ちなみにおかゆはこう……優しい味がしました。
食レポで優しい味ってたいていは苦い味って意味に感じるのは俺だけだろうか。ニラっぽいのやら入ってたもの。お肉を所望してます。
とにかく食べて、そして今度はちゃんと毛布をかぶり横になった。
ハンターとして少しは活躍しなくちゃという思いが、気の迷いなのかどうかわからないけど。とりあえず風邪は治そう、治す努力をしよう。
てーれれれてーれれー
ドラクエの宿屋の音楽を頭の中で再生して身体を起こす。
意外にこれ結構目覚めにいいと思う。こう、しょうもねーって気分になってついつい、ふふってなるのだ。
「うん、だいぶ楽になった気がする!」
「旦那さん起きたニャ? 一番最初に寝て一番最後に起きたニャ」
「じゃあ結構寝ちゃった感じか。
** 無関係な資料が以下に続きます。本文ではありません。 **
-- ==== Sys2Proof/Machine/StallDebug.lean ====
section
/-! DEFINITION. The debug window (R90, R91): halt, step, resume, and access to a halted stall's registers. -/

namespace Sys2Proof.Machine

/-- The stall that DBG_SEL selects. -/
def dbgSel (s : State) : Nat := fld s Fld.DBG_SEL_STALL

/-- Request a halt of the selected stall, or refuse it in RUN, SHADOW and SAFE without RUN_HALT_EN (R90). -/
def haltReq (s : State) : State :=
  if haltAllowed s then
    let st := stallOf s (dbgSel s)
    if st.halted then s else setStall (dbgSel s) { st with haltPending := true } s
  else setBit Fld.DBG_STATUS_REFUSED 0 s

def execHaltReq (s : State) : Res := .next (haltReq s)

/-- Run a halted stall to its next event point (Table 3.12). -/
def debugStep (s : State) : State :=
  let st := stallOf s (dbgSel s)
  if st.halted then setStall (dbgSel s) { st with halted := false, stepping := true } s else s

def execStep (s : State) : Res := .next (debugStep s)

/-- Resume a halted stall; a halt still held off is withdrawn with it (Table 3.12). -/
def debugResume (s : State) : State :=
  let st := stallOf s (dbgSel s)
  if st.halted then setStall (dbgSel s) { st with halted := false, haltPending := false, stepping := false } s else s

def execResume (s : State) : Res := .next (debugResume s)

/-- The stall with every issued word's register results landed, as a halted stall shows it (R90). DEDUCED: log entry 124. -/
def landedView (st : Stall) : Stall := st.inflight.foldl (fun st w => applyWb w.what st) st

/-- Width and value of the debug register `i` (Table 3.17), signed at the register's width (Table 3.16); none where reserved. -/
def dbgRead (st : Stall) (i : Nat) : Option Int :=
  if i < 0x40 then some (dPhys st i).toInt
  else if i < 0x48 then some (aReg st (i - 0x40)).toInt
  else if i < 0x9A then regSource st i
  else if i = 0x9A then some (srWord st : Int)
  else if i = 0x9B then
    some ((maskOf ((List.range 16).filter (fun k => (efOf st k).set))
      + 2 ^ 16 * maskOf ((List.range 16).filter (fun k => (efOf st k).skip)) : Nat) : Int)
  else if i = 0x9C then some st.rb.toInt
  else if i = 0x9D then
    some (match st.loop with
      | some l => ((l.count + 2 ^ 17 * l.len : Nat) : Int)
      | none => 0)
  else if i ≤ 0xA1 then
    some (match st.calls.reverse[i - 0x9E]? with
      | some a => a.toInt
      | none => (smapGet (fun _ => (0 : PcAddr)) st.callOver (i - 0x9E)).toInt)
  else none

/-- The 32-bit word `w` of a debug register, sign-extended beyond its width. -/
def dbgWord (st : Stall) (i w : Nat) : Nat :=
  match dbgRead st i with
  | some v => wrapInt 32 (v / 2 ^ (32 * w))
  | none => 0

/-- The integer `old` with its 32-bit word `w` replaced by `x`, in 96 bits. -/
def dbgMerge (old : Int) (w x : Nat) : Nat := putBits (32 * w + 31) (32 * w) (wrapInt 96 old) x

/-- Whether a result on its way goes to the debug register `i`. -/
def wbTo (i : Nat) : Wb → Bool
  | .d k _ => decide (i = k)
  | .a k _ _ => decide (i = 0x40 + k)
  | .c k _ => decide (i = 0x48 + k)
  | .p k _ => decide (i = 0x68 + k)
  | .m k _ => decide (i = 0x78 + k)
  | .l k _ => decide (i = 0x88 + k)
  | .x k _ => decide (i = 0x98 + k)
  | .flags _ _ _ | .fillrx _ | .evskip _ => decide (i = 0x9A)
  | .mem _ _ => false

/-- A write of word `w` of debug register `i` of a halted stall; bits above its width are ignored (Table 3.16). It replaces a result still on its way to the
register. A CALL stack entry at or above the depth keeps what is written to it. DEDUCED: log entry 124. -/
def dbgWrite (st : Stall) (i w x : Nat) : Stall :=
  match dbgRead (landedView st) i with
  | none => st
  | some old =>
    let v := dbgMerge old w x
    let st := { st with inflight := st.inflight.filter (fun p => !wbTo i p.what) }
    if i < 0x40 then { st with d := smapSet (fun _ => 0) i (BitVec.ofNat 48 v) st.d }
    else if i < 0x48 then { st with a := smapSet (fun _ => 0) (i - 0x40) (BitVec.ofNat 96 v) st.a }
    else if i < 0x68 then { st with c := smapSet (fun _ => 0) (i - 0x48) (BitVec.ofNat 32 v) st.c }
    else if i < 0x78 then { st with p := smapSet (fun _ => 0) (i - 0x68) (BitVec.ofNat 20 v) st.p }
    else if i < 0x88 then { st with m := smapSet (fun _ => 0) (i - 0x78) (BitVec.ofNat 20 v) st.m }
    else if i < 0x98 then { st with l := smapSet (fun _ => 0) (i - 0x88) (BitVec.ofNat 20 v) st.l }
    else if i < 0x9A then { st with x := smapSet (fun _ => 0) (i - 0x98) (BitVec.ofNat 40 v) st.x }
    else if i = 0x9A then
      { st with z := testBit v 0, n := testBit v 1, v := testBit v 2, fillrx := testBit v 3, evskip := testBit v 4 }
    else if i = 0x9B then
      (List.range 16).foldl (fun st k => setEf k { efOf st k with set := testBit v k, skip := testBit v (16 + k) } st) st
    else if i = 0x9C then { st with rb := BitVec.ofNat 5 v }
    else if i = 0x9D then
      { st with loop := st.loop.map (fun l => { l with count := v % 2 ^ 17, len := v / 2 ^ 17 % 2 ^ 9 }) }
    else
      let k := i - 0x9E
      if st.calls.length ≤ k then { st with callOver := smapSet (fun _ => 0) k (BitVec.ofNat 13 v) st.callOver }
      else { st with calls := (st.calls.reverse.mapIdx (fun j a => if j = k then BitVec.ofNat 13 v else a)).reverse }

/-- An access to DBG_REG_DATA (R90): a read returns the selected word, a write sets it, only while the stall is halted; otherwise
a read returns 0, a write is ignored and NOT_HALTED is set. -/
def dbgAccess (wr : Option Word32) (s : State) : State :=
  let u := dbgSel s
  let st := stallOf s u
  let i := fld s Fld.DBG_REG_SEL_INDEX
  let w := fld s Fld.DBG_REG_SEL_WORD
  if st.halted then
    match wr with
    | none => { s with lastRead := dbgWord (landedView st) i w }
    | some x => if w < 3 then setStall u (dbgWrite st i w x.toNat) s else s
  else
    let s := setBit Fld.DBG_STATUS_NOT_HALTED 0 s
    match wr with
    | none => { s with lastRead := 0 }
    | some _ => s

def execDbgRegDataAccess (wr : Option Word32) (s : State) : Res := .next (dbgAccess wr s)

end Sys2Proof.Machine
end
まぁおかげで身体がだいぶ楽だわ」
起きたら隣にネコ太郎である。
それにしても、ネコ太郎だけじゃなくアカリとか、他のハンターもだけど。
なんで狩場じゃなくても防具がっちし着こんでるんだろう。
寝にくくないのかね。俺はブレイブ装備脱いでます。もちろんクンチュウアームもな!
「もう体調は大丈夫ニャのかニャ?」
「んー、昨日よりははるかに、かなあ。もう今日は狩りに出れちゃいそうだわいっそ何か行こうかなクエストあればだけど」
「ほぉ! もう元気になったか! 心配したぞ我らの団ハンターよ!」
急に大声出しながら入るのやめてくれない団長?
「随分とやる気なのは構わんが、スマンが今日もクエストは休みだ」
「ニャ!? 珍しく旦那さんがやる気なのにもったいないニャ……」
「なぁに、明日からはクエストをしてもらうことになるさ! まァまだ明日の予定はわからんがな! はっは!」
「旦那さんのやる気が明日まで続くわけないニャ……」
団の中で俺のイメージって結構やる気なしな姿で広まってるんすね。正しいけど、なんかこう、気づきたくなかったなぁ……。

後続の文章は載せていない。